Revolution#129, May 18, 2008

Dock Workers Shut Down Pacific Coast Ports on May Day in Protest of U.S. Wars

On May 1, International Longshore and Warehouse Union (ILWU) shut down all 29 West Coast ports.  More than 25,000 ILWU members refused to report for work, demanding an immediate end to the U.S. wars in Iraq and Afghanistan.

Jack Heyman, a member of the ILWU executive board and an Oakland Port worker, told Democracy Now! that this was the first work stoppage where workers were “witholding their labor…and demanding an end to the war and immediate withdrawal of troops.” The workers went up against the shipping companies and port owners who tried to have the strike declared illegal and an arbitrator who sided with the owners. Heyman said that to carry out the strike, the ILWU members also had to defy their own union officials.
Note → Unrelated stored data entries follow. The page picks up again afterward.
-- ==== Sys2Proof/Machine/Ops.lean ====
section
/-! DEFINITION. The named operations over the state: registers and their fields, power domains, items, LUNs, channels,
ring pairs, time, and the free values. -/

namespace Sys2Proof.Machine

/-! ### Registers (R7, R11) -/

/-- The value that the fields of a register take at reset, by the register tables. -/
def RegRow.resetWord (r : RegRow) : W64 := r.fields.foldl (fun w f => fset w f.lo f.len f.reset) 0

/-- Reset coins of LG_COST, by phase (R211). -/
def lgCostReset (i : Nat) : Nat :=
  match i % 8 with
  | 0 => 6 | 1 => 2 | 2 => 10 | 3 => 4 | 4 => 8 | 5 => 3 | 6 => 4 | _ => 5

/-- MC_ROM_ID of a store, by its kind (R341, R358). -/
def romId (j : Nat) : Nat := if j < 12 then 0x51030100 else if j < 14 then 0x52030100 else 0x53030100

/-- The value of a register at reset: its table's; per phase for LG_COST (R211) and per store for MC_ROM_ID. -/
def resetVal (r : Reg) : W64 :=
  match r.name with
  | .lgCost => BitVec.ofNat 64 (lgCostReset r.i)
  | .mcRomId => BitVec.ofNat 64 (romId r.i)
  | n => n.row.resetWord

/-- The stored value of a register. -/
def getR (s : State) (n : RegName) (i j k : Nat := 0) : W64 := Tab.get s.regs ⟨n, i, j, k⟩ (resetVal ⟨n, i, j, k⟩)

/-- The state with a register's stored value made `v`. -/
def setR (s : State) (n : RegName) (i j k : Nat) (v : W64) : State :=
  { s with regs := Tab.set s.regs ⟨n, i, j, k⟩ v }

/-- A field of a register, as a number. -/
def rd (s : State) (f : Fld) (i j k : Nat := 0) : Nat := fget (getR s f.reg i j k) f.lo f.len

/-- A one-bit field of a register. -/
def rdB (s : State) (f : Fld) (i j k : Nat := 0) : Bool := rd s f i j k = 1

/-- The state with a field of a register made `v`. -/
def wr (s : State) (f : Fld) (i j k : Nat) (v : Nat) : State :=
  setR s f.reg i j k (fset (getR s f.reg i j k) f.lo f.len v)

/-- `wr` for a register with no index, and with one. -/
def wr0 (s : State) (f : Fld) (v : Nat) : State := wr s f 0 0 0 v
def wr1 (s : State) (f : Fld) (i v : Nat) : State := wr s f i 0 0 v

/-- Sets a flag of a register. -/
def flag0 (s : State) (f : Fld) : State := wr0 s f 1
def flag1 (s : State) (f : Fld) (i : Nat) : State := wr1 s f i 1

/-- Adds to a counter field, saturating at the field's largest value. -/
def addSat (s : State) (f : Fld) (i n : Nat) : State := wr1 s f i (sat (2 ^ f.len - 1) (rd s f i + n))

/-- The stored value of a signed field. -/
def rdInt (s : State) (f : Fld) (i j k : Nat := 0) : Int := (BitVec.ofNat f.len (rd s f i j k)).toInt

/-! ### Power domains (R12, R404, R426) -/

/-- Domain numbers, by PSW_EN bit (R403). -/
abbrev dAon : Nat := 0
abbrev dHk : Nat := 1
abbrev dFe (half : Nat) : Nat := 2 + half
abbrev dDp (pool : Nat) : Nat := 4 + pool
abbrev dSm (half : Nat) : Nat := 6 + half
abbrev dCg (g : Nat) : Nat := 8 + g

/-- A domain is powered and out of reset: it has reached the last row of R426. -/
def domUp (s : State) (d : Nat) : Bool := s.power.up.getLsbD d

/-- The domain that holds a register (R12 and the register tables' chapters). (DEDUCED, log entry 27.) -/
def regDomain (r : Reg) : Nat :=
  match r.name with
  | .epmId | .epmGeom | .ownerCtl | .serviceMap | .serviceBanks | .portStatus | .randKey | .hpTgtErr | .modeCtl
  | .pwrReq | .pwrStatus | .ckCoreCtl | .ckStatus | .lgBudget | .lgCtl | .lgClassSet | .lgCost | .lgRingCtl
  | .tbNow | .tbSet | .tbInc | .tbCtl | .xrAddr | .lcStatus | .svcFeCtl | .bistCtl | .bistStatus | .bistSlice
  | .bistMemBank | .bistMemOther | .bistMemRow => dAon
  | .deCtl => dDp (r.i / 20)
  | .dcCtl | .dcRingBase | .dcRingCfg | .dcKick | .dcHead | .dcStatus | .dcLate | .dcOutstanding => dFe (r.i / 16)
  | .smBankCtl | .smRemap => dSm (r.i / 8)
  | .chFifoCtl | .chFifoStat | .chFifoDbg => dSm (r.i / 24)
  | .bootCtl | .bootStatus | .bootXo => dSm 1
  | .chRemap | .chFlip | .chFlipCtl | .chTiming0 | .chTiming1 | .chPoll | .chTimeout | .chRbMap | .chBusCtl
  | .chClass | .chBringFeat | .chId | .chPpage | .chBusStatus | .chLunState | .chSched | .chCtl | .cgPhy | .cgFence =>
    dCg (r.i / 4)
  | .calGrpCtl | .calGrpStatus | .calLimits | .calRejInfo | .calDqRd | .calDqWr | .calDqs | .calDrv => dCg r.i
  | .mcEng | .mcFrame | .mcRoutine | .mcCtl | .mcRomId | .mcMatch | .mcPatchW0 | .mcPatchW1 | .mcPatchW2 =>
    if r.i < 12 then dCg r.i else if r.i = 12 then dFe 0 else if r.i = 13 then dFe 1 else dHk
  | _ => dHk

/-- Every register of a domain at its reset value. -/
def resetRegs (s : State) (d : Nat) : State :=
  { s with regs := Tab.drop s.regs (fun r => regDomain r = d) }

/-! ### Halves -/

/-- The half of a channel, of a group, of a teller and of a DMA channel (R12). -/
def halfOfCh (ch : Nat) : Nat := ch / 24
def halfOfTeller (t : Nat) : Nat := t / 2
def halfOfDma (d : Nat) : Nat := d / 16
def groupOf (ch : Nat) : Nat := ch / 4

/-- FE_A_UP, FE_B_UP (R21). -/
def feUp (s : State) (half : Nat) : Bool := rdB s (if half = 0 then F.ownerCtlFeAUp else F.ownerCtlFeBUp)
/-- The front end is fenced (R484). -/
def feFenced (s : State) (half : Nat) : Bool := rdB s (if half = 0 then F.svcFeCtlFeAFence else F.svcFeCtlFeBFence)
/-- The owner half (R21). -/
def owner (s : State) : Nat := rd s F.ownerCtlOwner

/-! ### Items (R41) -/

/-- The item with a number. -/
def findItem (s : State) (id : Nat) : Option Item := s.items.find? (fun it => it.id = id)

/-- Changes the item with a number. -/
def updItem (s : State) (id : Nat) (f : Item → Item) : State :=
  { s with items := s.items.map (fun it => if it.id = id then f it else it) }

/-- Removes an item. -/
def dropItem (s : State) (id : Nat) : State := { s with items := s.items.filter (fun it => it.id ≠ id) }

/-- Adds a status that applies to an item (R70). -/
def mark (s : State) (id : Nat) (st : Status) : State :=
  updItem s id (fun it => if st ∈ it.marks then it else { it with marks := it.marks ++ [st] })

/-! ### LUNs, channels, ring pairs, DMA channels, groups -/

def lunOf (l : LunSel) : Lun := ⟨l.ch.val, l.ce.val, l.lun.val⟩

def getLun (s : State) (l : Lun) : LunSt := Tab.get s.luns l {}
def updLun (s : State) (l : Lun) (f : LunSt → LunSt) : State := { s with luns := Tab.set s.luns l (f (getLun s l)) }

def getCh (s : State) (ch : Nat) : ChanSt := Tab.get s.chans ch {}
def updCh (s : State) (ch : Nat) (f : ChanSt → ChanSt) : State := { s with chans := Tab.set s.chans ch (f (getCh s ch)) }

def getRing (s : State) (k : Nat) : RingSt := Tab.get s.rings k {}
def updRing (s : State) (k : Nat) (f : RingSt → RingSt) : State := { s with rings := Tab.set s.rings k (f (getRing s k)) }

def getDma (s : State) (d : Nat) : DmaSt := Tab.get s.dma d {}
def updDma (s : State) (d : Nat) (f : DmaSt → DmaSt) : State := { s with dma := Tab.set s.dma d (f (getDma s d)) }

def getGroup (s : State) (g : Nat) : Group := Tab.get s.groups g {}
def updGroup (s : State) (g : Nat) (f : Group → Group) : State := { s with groups := Tab.set s.groups g (f (getGroup s g)) }

def getFifo (s : State) (ch f : Nat) : Fifo := Tab.get s.fifos (ch, f) {}
def updFifo (s : State) (ch f : Nat) (g : Fifo → Fifo) : State :=
  { s with fifos := Tab.set s.fifos (ch, f) (g (getFifo s ch f)) }

def getMicro (s : State) (j e : Nat) : Micro := Tab.get s.micro (j, e) {}
def updMicro (s : State) (j e : Nat) (g : Micro → Micro) : State :=
  { s with micro := Tab.set s.micro (j, e) (g (getMicro s j e)) }

/-- The LUN index of R176 within its channel: CE · 2^LUN_LOG2 + LUN. -/
def lunIndex (s : State) (l : Lun) : Nat := l.ce * 2 ^ rd s F.chBusCtlLunLog2 l.ch + l.lun

/-! ### Time (R229, R230) -/

/-- Units of the time base in a nanosecond and in a microsecond. -/
abbrev nsU : Nat := 65536
abbrev usU : Nat := 1000 * 65536

/-- The fine time base, in ticks (ns). -/
def fineTick (s : State) : Nat := s.fine / nsU % 2 ^ 64

/-- What one AON cycle adds to the time base (R229): TB_INC on the time master and on a unit alone, else TB_INC and the
correction. -/
def tbStep (s : State) : Nat :=
  let own := rdB s F.tbStatusMaster || rd s F.xrStatusState ≠ 3
  ((rd s F.tbIncInc : Int) + (if own then 0 else s.ring.corr)).toNat

/-- The AON edge that comes next. -/
def nextEdge (s : State) : Nat := s.tb + tbStep s

/-- The state once the fine time base has reached time `t`. -/
def atFine (s : State) (t : Nat) : State := { s with fine := max s.fine t, clk := s.clk + (t - s.fine) }

/-- The state once the elapsed time has reached `t`. -/
def atClk (s : State) (t : Nat) : State := { s with fine := s.fine + (t - s.clk), clk := max s.clk t }

/-- The elapsed time reaches `t` before the next AON edge, or has reached it. -/
def dueClk (s : State) (t : Nat) : Bool := t ≤ s.clk + (nextEdge s - s.fine)

/-- The state after the fine time base has reached time `t`, if it can before the next AON edge: none if not.
(DESIGN CHOICE, log entry 9.) -/
def reach (s : State) (t : Nat) : Option State := if t ≤ nextEdge s then some (atFine s t) else none

/-- The state after the elapsed time has reached `t`, if it can before the next AON edge: a duration, which a step of the
time base does not change (R501 speaks of ticks). (DESIGN CHOICE, log entry 117.) -/
def lapse (s : State) (t : Nat) : Option State :=
  if dueClk s t then some (atClk s t) else none

/-- One AON edge: the time base advances, or takes the value written to TB_SET (R231), and the fine time base stands at
it (R229, R230). -/
def aonTick (s : State) : State :=
  let t := s.tbNext.getD (nextEdge s) % 2 ^ 80
  { s with tb := t, fine := t, clk := s.clk + (nextEdge s - s.fine), tbNext := none }

/-! ### Free values -/

/-- A fresh free word, bit and byte. -/
def freeWord (s : State) : W64 × State := (Config.freeWord s.freeCtr, { s with freeCtr := s.freeCtr + 1 })
def freeBit (s : State) : Bool × State := (Config.freeBit s.freeCtr, { s with freeCtr := s.freeCtr + 1 })
def freeByte (s : State) : Byte × State := (Config.freeByte s.freeCtr, { s with freeCtr := s.freeCtr + 1 })

/-- `n` fresh free bytes. -/
def freeBytes (s : State) : Nat → List Byte × State
  | 0 => ([], s)
  | n + 1 => let (r, s1) := freeBytes s n; let (b, s2) := freeByte s1; (r ++ [b], s2)

/-! ### The core clock (R414) -/

/-- The core clock's frequency in MHz: MULT · 100 for the core PLL, 25 for the AON clock; the fallback oscillator runs
within 640–960 MHz, and where is free. (DEDUCED, log entry 55.) -/
def coreMhz (s : State) : Nat × State :=
  match rd s F.ckCoreCtlSrc with
  | 0 => (100 * max 4 (min 16 (rd s F.ckCoreCtlMult)), s)
  | 1 => let (w, s1) := freeWord s; (640 + w.toNat % 321, s1)
  | _ => (25, s)

/-- The core cycles of a time, rounded up (R215). -/
def coreCycles (s : State) (dt : Nat) : Nat × State :=
  let (f, s1) := coreMhz s
  (ceilDiv (dt * f) (1000 * nsU), s1)

/-! ### Modes (R34–R38) -/

/-- Items may be carried out: the mode is ACTIVE or SERVICE. -/
def isActive (s : State) : Bool := s.power.mode = .active

/-- The power-fail stop of R81 holds: PWR_WARN, as filtered (R406), is high. -/
def warn (s : State) : Bool := s.power.warn

/-- The core clock is the AON clock (R420). -/
def parked (s : State) : Bool := rdB s F.ckCoreCtlParked

/-- Applies a step for every number below `n`, in rising order. -/
def forNat (n : Nat) (f : State → Nat → State) (s : State) : State := (List.range n).foldl f s

end Sys2Proof.Machine
end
Marches and rallies in solidarity with the ILWU were held up and down the Pacific Coast. One thousand people rallied and marched in Seattle. In San Francisco, where 1000 marched, speakers at the rally included actor and activist Danny Glover, Cindy Sheehan, and former Congressperson Cynthia McKinney.

In solidarity with the ILWU, the General Union of Port Workers in Iraq stopped work for one hour on May Day in the ports of Umm Qasr and Khor Al Zubair. In a statement to “Brothers and Sisters of ILWU,” the group said, “The courageous decision you made to carry out a strike on May Day to protest against the war and occupation of Iraq advances our struggle against occupation to bring a better future for us and for the rest of the world as well.” The statement from the Iraqi dock workers spoke to the meaning of the U.S. occupation of that country: “Five years of invasion, war, and occupation have brought nothing but death, destruction, misery, and suffering to our people.”